Até porque é esta mesma lógica que, se prevalecente, tende a favorecer o argumento, ligado à introdução desenfreada da IA, de que o cargo de gestão administrativa, “que se baseia na figura arquitetônica da ‘chefia’ – tem origens nas tradições culturais mais conservadoras e tradicionais da sociedade brasileira, não sendo adequada aos tempos atuais”, indo daí para a docência e demais profissões.

A reação dos(as) estudantes diz respeito, pois, aos saberes e conhecimentos que precisamos produzir, ao modelo de relações sociais e humanas que queremos conceber e as cidades que devemos construir.

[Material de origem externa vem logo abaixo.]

-- ==== Sys2Proof/Machine/VerStep.lean ====
section
/-! DEFINITION. Versions at the home slice: VLD, VST, VFLOOR, the waits of VLD.EQ and their time-outs (R136 to R141, R287,
R290 to R297, R384). -/

namespace Sys2Proof.Machine

/-! Arrival. -/

/-- Accesses that wait for a version at a granule complete with it, in no fixed order; one whose time-out has passed waits no
more (R138). -/
def State.wakeVer (s : State) (pa v : Nat) (x : BitVec 256) : State :=
  { s with
    ops := s.ops.map fun (o : MemOp) =>
      { o with
        accs := o.accs.map fun (a : Acc) =>
          if a.st = AccSt.waitVer ∧ a.left ≠ 1 ∧ a.pa = pa ∧ a.aux.toNat = v then { a with st := .perf, data := x, flit := 1 + holdId o.id a.lane } else a } }

/-- VST at its slice: the lowest of its lanes that name the version creates it, the others collide (R136, R137, R290); a bad
record on the way to the version's place raises the data-error trap (R292). -/
def State.vst (s : State) (o : MemOp) (a : Acc) : State :=
  let b := a.aux.toNat
  match s.verPlace o a, s.sameVer o a with
  | none, _ => s.failVer o a 0x13
  | some p, c :: r =>
    let s := s.sendHeld (a.pa / 2 ^ 48) (a.pa / 128)
    if !s.chainOk (s.gran a.pa) b then s.failVer o a 0x0D
    else if (s.gran a.pa).hasV b then s.failVer o a 0x0F
    else if b < p.floor then s.failVer o a 0x10
    else
      match s.create a.pa (leafPin a.leaf.toNat) (leafKey a.leaf.toNat) o.ctx p.num b c.data with
      | none => s.failVer o a 0x11
      | some u =>
        if !s.createOk a.pa (leafPin a.leaf.toNat) b then s.failVer o a 0x0D
        else
        let v := (u.modAccs o.id (fun x => x.lane == c.lane) fun x => { x with st := .perf }).wakeVer a.pa b c.data
        if r.isEmpty then v else v.failAccs o.id 0x0F (r.map (·.lane))
  | some _, [] => s

/-- Whether a VLD.EQ access has waited for its time-out: at the slice, at its core or on its way back to the slice (R138,
R294). -/
def Acc.overdue (a : Acc) : Bool := (a.st == .waitVer || a.st == .back || a.st == .pend) && a.left == 1

/-- An access of a kind arrives at its home slice; a read that may be held there is held or served, as the machine chooses (R245,
R407). -/
def State.verArrive (s : State) (id lane : Nat) (k : OpKind) (f : State → MemOp → Acc → State) : Out :=
  match s.opAt id with
  | none => .next s
  | some o =>
    match o.accs.find? fun x => x.lane == lane with
    | none => .next s
    | some a =>
      if o.kind ≠ k ∨ !s.accReady o a ∨ a.overdue then .next s
      else
        let u := s.recheck o a
        match u.opAt id with
        | none => .next u
        | some o1 =>
          match o1.accs.find? fun x => x.lane == lane with
          | none => .next u
          | some x =>
            if x.st ≠ .pend ∨ x.leaf = 0 ∨ !u.accReady o1 x ∨ (u.die (dieOf o.core)).heldReads.contains (holdId id lane) then .next u
            else
              let v := u.endHolds o1 x
              if v.mayHold o1 x && (v.choose.1 % 2 == 1) then .next (v.choose.2.hold o1 x)
              else .next (f (if v.mayHold o1 x then v.choose.2 else v) o1 x)

/-- VLD_EQ_AT_SLICE (R136). -/
def execVldEqAtSlice (id lane : Nat) (s : State) : Out := s.verArrive id lane .vldEq State.vldEq
/-- VLD_LE_AT_SLICE (R136). -/
def execVldLeAtSlice (id lane : Nat) (s : State) : Out := s.verArrive id lane .vldLe State.vldLe
/-- VST_AT_SLICE (R136, R290). -/
def execVstAtSlice (id lane : Nat) (s : State) : Out := s.verArrive id lane .vst State.vst

/-! Waits. -/

/-- VERSION_WAIT_TIMEOUT: the lanes of the word whose time-out has expired take the missing-version trap (R138, R294). -/
def execVersionWaitTimeout (id lane : Nat) (s : State) : Out :=
  match s.opAt id with
  | none => .next s
  | some o =>
    let bad := o.accs.filter Acc.overdue
    if bad.any fun a => a.lane == lane then .next (s.failAccs id 0x12 (bad.map (·.lane))) else .next s

/-- VLD_RETURN_RETRY: a returned access is sent again after 1 µs: its time-out runs on (R294), and the new request has a cross-die
time-out of its own (R422). -/
def execVldReturnRetry (id lane : Nat) (s : State) : Out :=
  match s.opAt id with
  | none => .next s
  | some o =>
    .next (s.modAccs id (fun a => a.lane == lane && a.st == .back && a.back == 0 && a.left != 1) fun a => s.sent o.core { a with st := .pend })

/-- Granules of a region at a home place. -/
def State.gransAt (s : State) (region place : Nat) : List Nat :=
  (s.grans.filter fun e => e.2.ctx == region / 64 && e.2.num == region % 64 && s.granHome e.1 e.2.pin == place).map (·.1)

/-- A VFLOOR whose slice reads a bad record, or gives no answer, takes the data-error trap: its lanes, and the line of the granule or of
the region's first byte (R116, R292, R422). -/
def State.failFloor (s : State) (o : MemOp) (va : Nat) : State :=
  let t : Trap :=
    { code := 0x0D, epc := o.pc, eaddr := BitVec.ofNat 64 (va / 128 * 128), emask := o.lanes, own := o.lanes
      wave := (s.wave (waveKey o.core o.slot)).wix, op := o.id }
  (s.modOp o.id fun x => { x with halted := true }).trapA o.gid t o.own

/-- VFLOOR_APPLY: a home slice applies a new floor, which only rises: waiting accesses below it take the
reclaimed-version trap, and each granule keeps its versions at or above it and its base (R138, R141, R297). A bad heap record
of a granule raises the data-error trap for the VFLOOR, and that granule's storage stays (R292). The traps are raised wave by wave
(R224). -/
def execVfloorApply (id place : Nat) (s : State) : Out :=
  match s.opAt id with
  | none => .next s
  | some o =>
    if o.kind ≠ .vfloor ∨ !o.pendSl.contains place ∨ !s.routed (dieOf o.core) (place / 48) ∨ o.left.get (place / 48) 0 = 1 then .next s
    else
      let rest := o.pendSl.filter (· != place)
      let s1 := s.modOp id fun x =>
        { x with pendSl := rest, left := x.left.filter fun e => rest.any fun p => p / 48 == e.1 }
      let r := s.regions.get o.region {}
      let ctx := o.region / 64
      let fl := max o.fn (r.floors.get place 0)
      if !r.armed ∨ !r.floors.has place then .next (s1.overOp id)
      else
        let gs := s1.gransAt o.region place
        let s2 := gs.foldl (fun u pa => u.sendHeld (place / 48) (pa / 128)) s1
        let s3 := { s2 with regions := s2.regions.set o.region { r with floors := r.floors.set place fl } }
        let s4 := (gs.filter fun pa => s3.chainOk (s3.gran pa) 0).foldl (fun u pa => u.applyFloor pa fl) s3
        let below := fun (p : MemOp) (a : Acc) =>
          p.ctx == ctx && r.base ≤ a.va.toNat && a.va.toNat < r.base + 32 * r.ngran && a.aux.toNat < fl &&
            s4.granHome a.pa (leafPin a.leaf.toNat) == place
        let bad := gs.find? fun pa => !s3.chainOk (s3.gran pa) 0
        let s5 := (List.range 32).foldl
          (fun u i =>
            let v := u.failWaitsOf i 0x0E below
            match bad with
            | some pa => if (s.wave (waveKey o.core o.slot)).wix = i then v.failFloor o (s.granVa o.region pa) else v
            | none => v) s4
        .next (if bad.isSome then s5 else s5.overOp id)

end Sys2Proof.Machine
end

Não é, pois, unicamente, da vida das três trabalhadoras que se trata – se já não fosse o bastante… É, principalmente, sobre nós mesmos

No cenário atual, o manifesto dos(as) estudantes da FAUD serve, certamente, como um grande impulso para as necessárias reações ao desmonte da rede de proteção social que vem sendo implementado no Brasil pela força do argumento aparentemente lógico do ideário neoliberal e conduzido milhões de pessoas à miséria e ao sofrimento.

De um modo mais específico, a manifestação também representa uma oportuna denúncia contra todas as formas de exploração de trabalho que, a partir da mesma lógica da redução de custos, se desenvolvem sem o devido respeito aos direitos trabalhistas, como, por exemplo, a da “pejotização”, que tem proliferado por aí…

E também quanto a este aspecto a reação das(os) estudantes merece todo nosso aplauso e apoio!!!

São Paulo, 05 de maio de 2025.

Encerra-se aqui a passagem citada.